## DESCRIPTION OF THE TASK
Using the listing that follows, report how many lines include the word "txLog", and add no other words.

## DATASET EXCERPTS

================================

-- ==== Sys2Proof/Safety.lean ====
section
/-! DEFINITION. The terms the claims use: the launch predicate (70_reset_and_hazards.md R213), the invariants (10_state.md R44), runs and the environment's contract (60_exceptions.md R189, R192), and the spans of input cycles that make up a poll (40_frame_sync.md R117). -/

namespace Sys2Proof.Machine

/-- Clean entry, "a model's launch predicate is exactly this list" (R213). -/
structure State.CleanEntry (s : State) : Prop where
  st : s.st = .idle
  busy : s.outputs.busy = false
  done : s.outputs.done = false
  txValid : s.outputs.txValid = false
  rxReady : s.outputs.rxReady = false
  rdStart : s.outputs.rdStart = false
  resStatus : s.outputs.resStatus = 7
  values : s.outputs.resF0 = 0 ∧ s.outputs.resF1 = 0 ∧ s.outputs.resF2 = 0
  sums : s.outputs.resCsumCalc = 0 ∧ s.outputs.resCsumRx = 0

/-- The registers hold their reset values (R46); the frame, whose reset value is unspecified, and the
environment's fields hold anything. The last part is the model's own count (log entry 9). -/
structure State.AfterReset (s : State) : Prop where
  st : s.st = .idle
  cmdIdx : s.cmdIdx = 0
  huntCnt : s.huntCnt = 0
  payCnt : s.payCnt = 0
  rdStartQ : s.rdStartQ = false
  resStatus : s.resStatus = 7
  values : s.resF0 = 0 ∧ s.resF1 = 0 ∧ s.resF2 = 0
  sums : s.resCsumCalc = 0 ∧ s.resCsumRx = 0
  noOutcome : s.outcomeCount = 0

/-- "every cycle reachable from reset" (R44): by steps, with any inputs, from the reset values. -/
inductive Reachable : State → Prop where
  | reset {s : State} (h : s.AfterReset) : Reachable s
  | step {s t : State} (h : Reachable s) (hs : Machine.step s = .next t) : Reachable t

/-- The list of R44. -/
structure State.Listed44 (s : State) : Prop where
  cmd : s.st = .cmd → s.cmdIdx.toNat ≤ 6
  hunt : s.st = .hunt → s.huntCnt.toNat ≤ 9
  payload : s.st = .payload → s.payCnt.toNat ≤ 9 ∧ s.frame[0] = 0x42 ∧ s.frame[1] = 0x4D
    ∧ ∀ k : Fin 12, 2 ≤ k.val → k.val ≤ 1 + s.payCnt.toNat → s.frameWritten[k] = true
  check : s.st = .check → s.payCnt.toNat = 10 ∧ s.frame[0] = 0x42 ∧ s.frame[1] = 0x4D
    ∧ ∀ k : Fin 12, s.frameWritten[k] = true
  legal : s.st ≠ .unused7
  firstPoll : s.busy = false → s.resStatus = 7 → s.outcomeCount = 0

/-- The result registers agree with the status (R181, R183, R218): NONE while a poll runs, an outcome in
DONE, never the reserved code, values only with SUCCESS, a ChecksumPair only from CHECK. -/
structure State.ResultsAgree (s : State) : Prop where
  running : s.st ≠ .idle → s.st ≠ .done → s.resStatus = 7
  recorded : s.st = .done → s.resStatus ≠ 7
  notReserved : s.resStatus ≠ 6
  values : s.resStatus ≠ 0 → s.resF0 = 0 ∧ s.resF1 = 0 ∧ s.resF2 = 0
  pairEqual : s.resStatus = 0 → s.resCsumCalc = s.resCsumRx
  pairUnequal : s.resStatus = 3 → s.resCsumCalc ≠ s.resCsumRx
  pairZero : s.resStatus ≠ 0 → s.resStatus ≠ 3 → s.resCsumCalc = 0 ∧ s.resCsumRx = 0

/-- The invariant of the block: R44's list, what makes it inductive (the counters' ranges of R24 to R26,
the first header byte in HDR1, which offsets are written), and the result registers. -/
structure State.Inv (s : State) : Prop where
  listed : s.Listed44
  results : s.ResultsAgree
  huntLegal : s.huntCnt.toNat ≤ 10
  payLegal : s.payCnt.toNat ≤ 10
  cmdDone : s.st = .hunt ∨ s.st = .hdr1 ∨ s.st = .payload ∨ s.st = .check → s.cmdIdx = 7
  hdr1 : s.st = .hdr1 → s.frame[0] = 0x42 ∧ s.frameWritten[0] = true
  headerWritten : s.st = .payload → s.frameWritten[0] = true ∧ s.frameWritten[1] = true
  readStart : s.rdStartQ = true → s.rxReady = true

/-- What passed on the streams (R117, R58): the frame bytes of this poll are the last bytes consumed, in
order, and the command bytes sent are the last bytes transferred. -/
structure State.StreamsAgree (s : State) : Prop where
  cmd : s.st = .cmd → ∃ before, s.txLog = before ++ cmdRom.take s.cmdIdx.toNat
  sent : s.st = .hunt ∨ s.st = .hdr1 ∨ s.st = .payload ∨ s.st = .check → ∃ before, s.txLog = before ++ cmdRom
  hdr1 : s.st = .hdr1 → ∃ before, s.rxLog = before ++ [s.frame[0]]
  payload : s.st = .payload → ∃ before, s.rxLog = before ++ s.frame.toList.take (2 + s.payCnt.toNat)
  check : s.st = .check → ∃ before, s.rxLog = before ++ s.frame.toList

/-- A run of `n` cycles (R13): each state is the step of the one before. -/
def IsRun (n : Nat) (q : Nat → State) : Prop := ∀ k, k < n → step (q k) = .next (q (k + 1))

/-- No cycle of the run is a reset cycle. -/
def NoReset (n : Nat) (q : Nat → State) : Prop := ∀ k, k < n → (q k).inputNow.rst = false

/-- "the transmit sink asserts `tx_ready` at least once every `N_tx` cycles" (R192) while a command byte is
offered, in every such span of the `n` cycles of the run. -/
def TxWithin (nTx n : Nat) (q : Nat → State) : Prop :=
  ∀ k, k + nTx ≤ n → (q k).outputs.txValid = true → ∃ j, j < nTx ∧ (q (k + j)).inputNow.txReady = true

/-- This cycle ends the open read operation: the table of R119, column "ends". -/
def State.endsRead (s : State) : Bool :=
  (s.st == .hunt && (s.inputNow.rxValid || s.inputNow.rdTimeout))
    || (s.st == .hdr1 && (s.inputNow.rxValid || s.inputNow.rdTimeout))
    || (s.st == .payload && (s.inputNow.rdTimeout || (s.inputNow.rxValid && s.payCnt == 9)))

/-- Every read operation lasts at most `tRead` cycles, its `rd_start` cycle and its ending cycle included
(R192), in the `n` cycles of the run: what the timer contract of R189 gives. -/
def ReadsWithin (tRead n : Nat) (q : Nat → State) : Prop :=
  ∀ k, k + tRead ≤ n → (q k).outputs.rdStart = true → ∃ j, j < tRead ∧ (q (k + j)).endsRead = true

/-- `n` steps, stopping at the first fault or refusal: what Host.Core.run does, on this machine. -/
def runFor : Nat → State → Host.Outcome State Fault Refusal
  | 0, s => .next s
  | n + 1, s =>
    match step s with
    | .next t => runFor n t
    | .fault r => .fault r
    | .refused r => .refused r

/-- Some cycles of waiting and the cycle that ends the wait. -/
structure Span where
  waits : List Inputs
  last  : Inputs
  deriving DecidableEq, Repr

/-- The cycles of a span, in order. -/
def Span.cycles (a : Span) : List Inputs := a.waits ++ [a.last]

/-- No cycle is a reset cycle, every waiting cycle meets `wait` and the last one meets `last`. -/
def Span.fits (wait last : Inputs → Bool) (a : Span) : Bool :=
  a.waits.all (fun i => !i.rst && wait i) && (!a.last.rst && last a.last)

/-- The bytes a span's last cycle presents: one or none. -/
def Span.bytes (a : Span) : List Byte := if a.last.rxValid then [a.last.rxData] else []

/-- A cycle of a read state with neither a byte nor a timeout (R108, R112, R115). -/
def quiet (i : Inputs) : Bool := !i.rxValid && !i.rdTimeout

/-- A hunt attempt: it ends with a presented byte, or with a timeout (R117). -/
def Span.isAttempt (a : Span) : Bool := a.fits quiet (fun i => i.rxValid || i.rdTimeout)

/-- The attempt ends with the byte `0x42` (R117). -/
def Span.findsHeader (a : Span) : Bool := a.last.rxValid && a.last.rxData == 0x42

/-- A wait for the second header byte that ends with the byte `0x4D` (R109). -/
def Span.isSecondHeader (a : Span) : Bool := a.fits quiet (fun i => i.rxValid && i.rxData == 0x4D)

/-- A wait for a payload byte that ends with a byte (R113); `timeout` says whether `rd_timeout` may come
with it. -/
def Span.isPayloadByte (timeout : Bool) (a : Span) : Bool :=
  a.fits quiet (fun i => i.rxValid && (timeout || !i.rdTimeout))

/-- A command byte: the sink stalls, then takes it (R103, R104). -/
def Span.isTransmit (a : Span) : Bool := a.fits (fun i => !i.txReady) (fun i => i.txReady)

/-- The cycles of spans that follow each other. -/
def spanCycles (as : List Span) : List Inputs := as.flatMap Span.cycles

/-- The bytes of spans that follow each other. -/
def spanBytes (as : List Span) : List Byte := as.flatMap Span.bytes

end Sys2Proof.Machine
end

================================

## ANSWER TO THE PROBLEM
2